● **Saved entries**

-- ==== Sys2Proof/Tests/Slice0.lean ====
section
/-!
SUPPORT. The model's own tests: words written out from the encodings of 30_encoding.md, vectors of 95_test_vectors.md (the
section is named at each group), and for every obligation with hypotheses a witness that meets them.
-/
namespace Sys2Proof.Tests
open Sys2Proof.Machine Sys2Proof.Claims

/-! ## Helpers: a small start state (R28) and what a step answers -/

/-- A machine after reset with a program and preloaded registers and data words. -/
def start (prog : List IWord) (regs : List (Reg × Word)) (mem : List (MemIx × Word)) : State :=
  mem.foldl (fun s e => s.setMem e.1 e.2) (regs.foldl (fun s e => s.setReg e.1 e.2) (construct prog false))

/-- The next state, if the step has one. -/
def nextOf : StepResult → Option State
  | .next t => some t
  | _ => none

/-- One register after one step of a one-line program. -/
def regAfter (w : IWord) (regs : List (Reg × Word)) (r : Reg) : Option Word :=
  (nextOf (step (start [w] regs []))).map (fun t => t.reg r)

/-- FAULT, Running and `pc` after one step of a one-line program. -/
def faultAfter (w : IWord) (regs : List (Reg × Word)) : Option (Option FatalCause × Bool × LineIndex) :=
  (nextOf (step (start [w] regs []))).map (fun t => (t.fault, t.running, t.pc))

/-- The flag after one step of a one-line program. -/
def flagAfter (w : IWord) (regs : List (Reg × Word)) : Option Flag :=
  (nextOf (step (start [w] regs []))).map (fun t => t.flag)

/-- The answer is `next t` when the next state is `t`: states can be compared, answers cannot. -/
theorem next_of {r : StepResult} {t : State} (h : nextOf r = some t) : r = .next t := by
  cases r with
  | next u => simpa [nextOf] using h
  | fault f => simp [nextOf] at h
  | refused f => simp [nextOf] at h

/-! ## WellFormed: the ill-formed terms are refused (R81) -/

theorem test_wf_refuses_below_reserved : Instr.wf (.unk 0x13) = false := by decide
theorem test_wf_refuses_above_reserved : Instr.wf (.unk 0xFF) = false := by decide
theorem test_wf_refuses_blank_opcode : Instr.wf (.unk 0x00) = false := by decide
theorem test_wf_takes_reserved : Instr.wf (.unk 0x14) = true ∧ Instr.wf (.unk 0xFE) = true := by decide

theorem programWf_replicate (n : Nat) : programWf (List.replicate n 0) = decide (n ≤ Config.maxLines) := by
  rw [programWf, List.length_replicate]

theorem test_programWf_refuses : programWf (List.replicate 65536 0) = false := programWf_replicate _
theorem test_programWf_takes : programWf (List.replicate 65535 0) = true := programWf_replicate _

/-! ## Decoding: words written out field by field, bit by bit, from R75 to R77 -/

theorem test_decode_mem : decode (mkWord 0b00000010 0b00001111 0b00000000 0b00000000
    0b00000000000000000000000011111111) = .ok (.ldr 15 255) := by decide
theorem test_decode_alu3 : decode (mkWord 0b00000101 0b00000010 0b00000011 0b00000001
    0b00000000000000000000000000000100) = .ok (.sub 2 3 (.reg 4)) := by decide
theorem test_decode_alu2 : decode (mkWord 0b00001100 0b00000011 0b00000000 0b00000001
    0b00000000000000000000000000001111) = .ok (.mvn 3 (.reg 15)) := by decide
theorem test_decode_cmp : decode (mkWord 0b00001101 0b00000000 0b00001111 0b00000000
    0b11111111111111111111111111111011) = .ok (.cmp 15 (.imm (-5))) := by decide
theorem test_decode_br : decode (mkWord 0b00010001 0b00000000 0b00000000 0b00000000
    0b11111111111111111111111111111111) = .ok (.bgt 0xFFFFFFFF) := by decide
theorem test_decode_halt : decode (mkWord 0b00010011 0b00000000 0b00000000 0b00000000
    0b00000000000000000000000000000000) = .ok .halt := by decide
theorem test_decode_label_ignores : decode 0x01ABCDEF00000007 = .ok (.label 7) := by decide
theorem test_decode_blank_ignores : decode 0x00FFFFFFFFFFFFFF = .ok .blank := by decide
theorem test_decode_unk_ignores : decode 0x7F123456789ABCDE = .ok (.unk 0x7F) := by decide
theorem test_decode_bad_ignores : decode 0xFFFFFFFFFFFFFFFF = .ok .bad := by decide
theorem test_decode_memory_words : decode 0x020000000000002A = .ok (.ldr 0 42) ∧
    decode 0x0307000000000000 = .ok (.str 7 0) ∧ decode 0x030F0000000000FF = .ok (.str 15 255) := by decide
theorem test_decode_arithmetic_words : decode 0x04020000FFFFFFFF = .ok (.add 2 0 (.imm (-1))) ∧
    decode 0x0502030100000004 = .ok (.sub 2 3 (.reg 4)) := by decide
theorem test_decode_bitwise_words : decode 0x0603010100000002 = .ok (.and 3 1 (.reg 2)) ∧
    decode 0x0704010100000002 = .ok (.orr 4 1 (.reg 2)) ∧
    decode 0x0805010100000002 = .ok (.eor 5 1 (.reg 2)) := by decide
theorem test_decode_shift_words : decode 0x090001000000001F = .ok (.lsl 0 1 (.imm 31)) ∧
    decode 0x0A00010100000002 = .ok (.lsr 0 1 (.reg 2)) := by decide
theorem test_decode_move_words : decode 0x0B02000100000001 = .ok (.mov 2 (.reg 1)) ∧
    decode 0x0C00000000000005 = .ok (.mvn 0 (.imm 5)) := by decide
theorem test_decode_branch_words : decode 0x0E00000000000002 = .ok (.b 2) ∧ decode 0x0F00000000000000 = .ok (.beq 0) ∧
    decode 0x1000000000000000 = .ok (.bne 0) ∧ decode 0x1100000000000001 = .ok (.bgt 1) ∧
    decode 0x1200000000000000 = .ok (.blt 0) := by decide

● **What this task involves**
Write down again, exactly as given, only the lines above that fall from the line with "theorem test_decode_bad_ignores : decode" to the line with "decode 0x0805010100000002 = .ok", inclusive.

● **Finished exercise**
theorem test_decode_bad_ignores : decode 0xFFFFFFFFFFFFFFFF = .ok .bad := by decide
theorem test_decode_memory_words : decode 0x020000000000002A = .ok (.ldr 0 42) ∧
    decode 0x0307000000000000 = .ok (.str 7 0) ∧ decode 0x030F0000000000FF = .ok (.str 15 255) := by decide
theorem test_decode_arithmetic_words : decode 0x04020000FFFFFFFF = .ok (.add 2 0 (.imm (-1))) ∧
    decode 0x0502030100000004 = .ok (.sub 2 3 (.reg 4)) := by decide
theorem test_decode_bitwise_words : decode 0x0603010100000002 = .ok (.and 3 1 (.reg 2)) ∧
    decode 0x0704010100000002 = .ok (.orr 4 1 (.reg 2)) ∧
    decode 0x0805010100000002 = .ok (.eor 5 1 (.reg 2)) := by decide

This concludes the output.